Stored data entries
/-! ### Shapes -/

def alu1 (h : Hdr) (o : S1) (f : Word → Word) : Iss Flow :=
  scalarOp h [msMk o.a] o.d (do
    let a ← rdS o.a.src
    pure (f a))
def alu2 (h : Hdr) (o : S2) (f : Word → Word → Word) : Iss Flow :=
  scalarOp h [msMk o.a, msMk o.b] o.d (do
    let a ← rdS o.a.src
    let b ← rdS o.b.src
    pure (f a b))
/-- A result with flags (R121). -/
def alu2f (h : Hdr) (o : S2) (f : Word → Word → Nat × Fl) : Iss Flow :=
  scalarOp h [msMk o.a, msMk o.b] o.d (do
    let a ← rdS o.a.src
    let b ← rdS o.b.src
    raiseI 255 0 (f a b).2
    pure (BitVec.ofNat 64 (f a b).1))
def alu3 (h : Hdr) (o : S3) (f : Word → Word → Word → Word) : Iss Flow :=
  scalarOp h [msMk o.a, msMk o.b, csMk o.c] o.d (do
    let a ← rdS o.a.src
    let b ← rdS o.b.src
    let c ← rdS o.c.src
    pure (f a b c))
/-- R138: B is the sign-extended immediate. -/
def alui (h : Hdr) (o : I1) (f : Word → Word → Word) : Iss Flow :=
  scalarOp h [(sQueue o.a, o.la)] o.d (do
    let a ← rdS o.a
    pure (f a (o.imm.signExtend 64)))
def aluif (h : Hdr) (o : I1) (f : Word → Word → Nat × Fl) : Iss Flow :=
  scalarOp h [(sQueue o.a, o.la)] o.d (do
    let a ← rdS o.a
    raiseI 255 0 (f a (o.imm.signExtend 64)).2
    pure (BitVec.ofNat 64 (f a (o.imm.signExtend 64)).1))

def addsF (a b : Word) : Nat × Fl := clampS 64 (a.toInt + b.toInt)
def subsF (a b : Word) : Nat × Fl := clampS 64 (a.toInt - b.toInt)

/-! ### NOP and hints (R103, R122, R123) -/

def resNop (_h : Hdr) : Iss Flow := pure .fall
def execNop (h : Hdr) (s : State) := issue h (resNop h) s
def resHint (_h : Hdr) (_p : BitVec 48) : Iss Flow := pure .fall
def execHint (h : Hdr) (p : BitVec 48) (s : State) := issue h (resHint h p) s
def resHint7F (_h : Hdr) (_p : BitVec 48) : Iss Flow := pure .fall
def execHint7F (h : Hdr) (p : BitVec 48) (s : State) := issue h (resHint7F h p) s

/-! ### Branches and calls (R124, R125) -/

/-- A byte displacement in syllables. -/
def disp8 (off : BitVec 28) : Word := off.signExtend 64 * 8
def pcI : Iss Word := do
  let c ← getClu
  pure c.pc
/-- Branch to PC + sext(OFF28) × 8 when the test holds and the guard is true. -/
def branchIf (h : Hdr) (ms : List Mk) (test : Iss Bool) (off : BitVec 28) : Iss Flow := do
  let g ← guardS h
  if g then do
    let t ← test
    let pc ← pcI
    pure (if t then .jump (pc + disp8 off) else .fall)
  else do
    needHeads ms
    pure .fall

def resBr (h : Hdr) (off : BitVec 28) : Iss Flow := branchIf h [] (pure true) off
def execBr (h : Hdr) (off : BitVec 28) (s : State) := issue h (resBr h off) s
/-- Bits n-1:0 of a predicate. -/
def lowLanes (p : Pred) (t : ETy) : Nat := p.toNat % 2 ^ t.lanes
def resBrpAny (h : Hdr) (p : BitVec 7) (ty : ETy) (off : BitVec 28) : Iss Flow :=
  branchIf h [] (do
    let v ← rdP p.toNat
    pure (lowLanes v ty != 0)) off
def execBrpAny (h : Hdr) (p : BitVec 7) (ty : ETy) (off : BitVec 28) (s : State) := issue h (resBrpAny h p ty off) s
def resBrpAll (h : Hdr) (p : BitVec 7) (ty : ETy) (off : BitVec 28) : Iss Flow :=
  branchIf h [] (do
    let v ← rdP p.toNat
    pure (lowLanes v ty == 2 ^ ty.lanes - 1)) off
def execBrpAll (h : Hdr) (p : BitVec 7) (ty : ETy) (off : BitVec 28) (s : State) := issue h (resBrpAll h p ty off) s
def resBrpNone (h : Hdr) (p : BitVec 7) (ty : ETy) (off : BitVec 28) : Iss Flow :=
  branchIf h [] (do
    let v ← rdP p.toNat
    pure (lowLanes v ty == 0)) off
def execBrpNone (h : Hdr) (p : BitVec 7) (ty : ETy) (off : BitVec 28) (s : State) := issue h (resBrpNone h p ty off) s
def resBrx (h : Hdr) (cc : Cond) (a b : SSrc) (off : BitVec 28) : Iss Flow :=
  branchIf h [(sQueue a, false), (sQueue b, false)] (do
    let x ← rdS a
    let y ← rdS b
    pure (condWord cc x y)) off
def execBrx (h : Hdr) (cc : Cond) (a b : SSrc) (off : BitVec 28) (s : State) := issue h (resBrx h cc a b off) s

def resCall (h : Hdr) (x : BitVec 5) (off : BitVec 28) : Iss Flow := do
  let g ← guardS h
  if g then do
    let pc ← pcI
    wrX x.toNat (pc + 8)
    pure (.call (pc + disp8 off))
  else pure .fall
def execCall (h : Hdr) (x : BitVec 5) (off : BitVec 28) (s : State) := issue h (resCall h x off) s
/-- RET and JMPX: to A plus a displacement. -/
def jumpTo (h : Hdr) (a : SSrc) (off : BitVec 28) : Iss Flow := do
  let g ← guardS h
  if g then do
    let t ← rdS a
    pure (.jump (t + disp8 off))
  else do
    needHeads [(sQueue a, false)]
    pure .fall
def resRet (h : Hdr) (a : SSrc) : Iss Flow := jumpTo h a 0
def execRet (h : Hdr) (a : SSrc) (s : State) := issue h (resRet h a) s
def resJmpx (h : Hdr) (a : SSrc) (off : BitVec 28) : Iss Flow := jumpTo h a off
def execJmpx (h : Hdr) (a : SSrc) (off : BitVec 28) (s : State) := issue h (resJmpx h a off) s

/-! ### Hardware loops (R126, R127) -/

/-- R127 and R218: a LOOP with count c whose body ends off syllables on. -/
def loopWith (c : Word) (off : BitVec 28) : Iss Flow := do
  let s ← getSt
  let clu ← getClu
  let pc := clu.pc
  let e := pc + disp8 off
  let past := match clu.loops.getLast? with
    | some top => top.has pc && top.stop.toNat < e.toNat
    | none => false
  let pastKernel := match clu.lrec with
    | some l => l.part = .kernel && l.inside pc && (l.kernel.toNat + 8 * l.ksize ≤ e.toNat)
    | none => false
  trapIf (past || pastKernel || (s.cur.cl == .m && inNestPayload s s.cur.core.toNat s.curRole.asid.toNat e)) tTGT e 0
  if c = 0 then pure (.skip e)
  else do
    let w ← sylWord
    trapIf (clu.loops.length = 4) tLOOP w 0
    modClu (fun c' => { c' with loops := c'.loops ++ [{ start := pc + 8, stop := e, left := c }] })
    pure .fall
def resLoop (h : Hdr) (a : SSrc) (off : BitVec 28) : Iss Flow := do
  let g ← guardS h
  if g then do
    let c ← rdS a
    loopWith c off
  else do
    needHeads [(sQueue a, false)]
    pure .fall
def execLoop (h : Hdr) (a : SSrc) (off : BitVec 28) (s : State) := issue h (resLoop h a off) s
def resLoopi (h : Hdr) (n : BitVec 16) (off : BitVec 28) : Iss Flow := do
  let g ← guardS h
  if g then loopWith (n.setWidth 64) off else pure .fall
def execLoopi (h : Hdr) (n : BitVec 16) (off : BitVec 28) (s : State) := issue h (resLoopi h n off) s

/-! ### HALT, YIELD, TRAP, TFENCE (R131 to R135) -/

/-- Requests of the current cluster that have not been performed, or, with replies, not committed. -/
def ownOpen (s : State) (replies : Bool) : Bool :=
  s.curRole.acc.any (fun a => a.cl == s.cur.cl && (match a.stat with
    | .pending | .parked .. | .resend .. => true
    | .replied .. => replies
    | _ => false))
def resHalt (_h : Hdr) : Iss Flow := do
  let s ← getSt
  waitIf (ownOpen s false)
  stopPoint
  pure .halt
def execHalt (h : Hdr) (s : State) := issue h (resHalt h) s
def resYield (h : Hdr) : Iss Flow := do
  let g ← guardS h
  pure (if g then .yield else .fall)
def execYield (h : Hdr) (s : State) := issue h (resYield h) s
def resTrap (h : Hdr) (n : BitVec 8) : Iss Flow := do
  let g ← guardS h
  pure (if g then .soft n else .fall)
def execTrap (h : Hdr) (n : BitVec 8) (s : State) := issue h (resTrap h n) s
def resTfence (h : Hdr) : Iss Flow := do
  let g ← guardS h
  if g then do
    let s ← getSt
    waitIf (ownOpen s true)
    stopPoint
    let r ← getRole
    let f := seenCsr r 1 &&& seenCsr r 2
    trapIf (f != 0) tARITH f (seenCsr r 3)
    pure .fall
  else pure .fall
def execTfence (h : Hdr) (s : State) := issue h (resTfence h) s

EXERCISE DETAILS – Determine how many lines above contain "seenCsr" and respond with that number only.

THE ANSWER – 2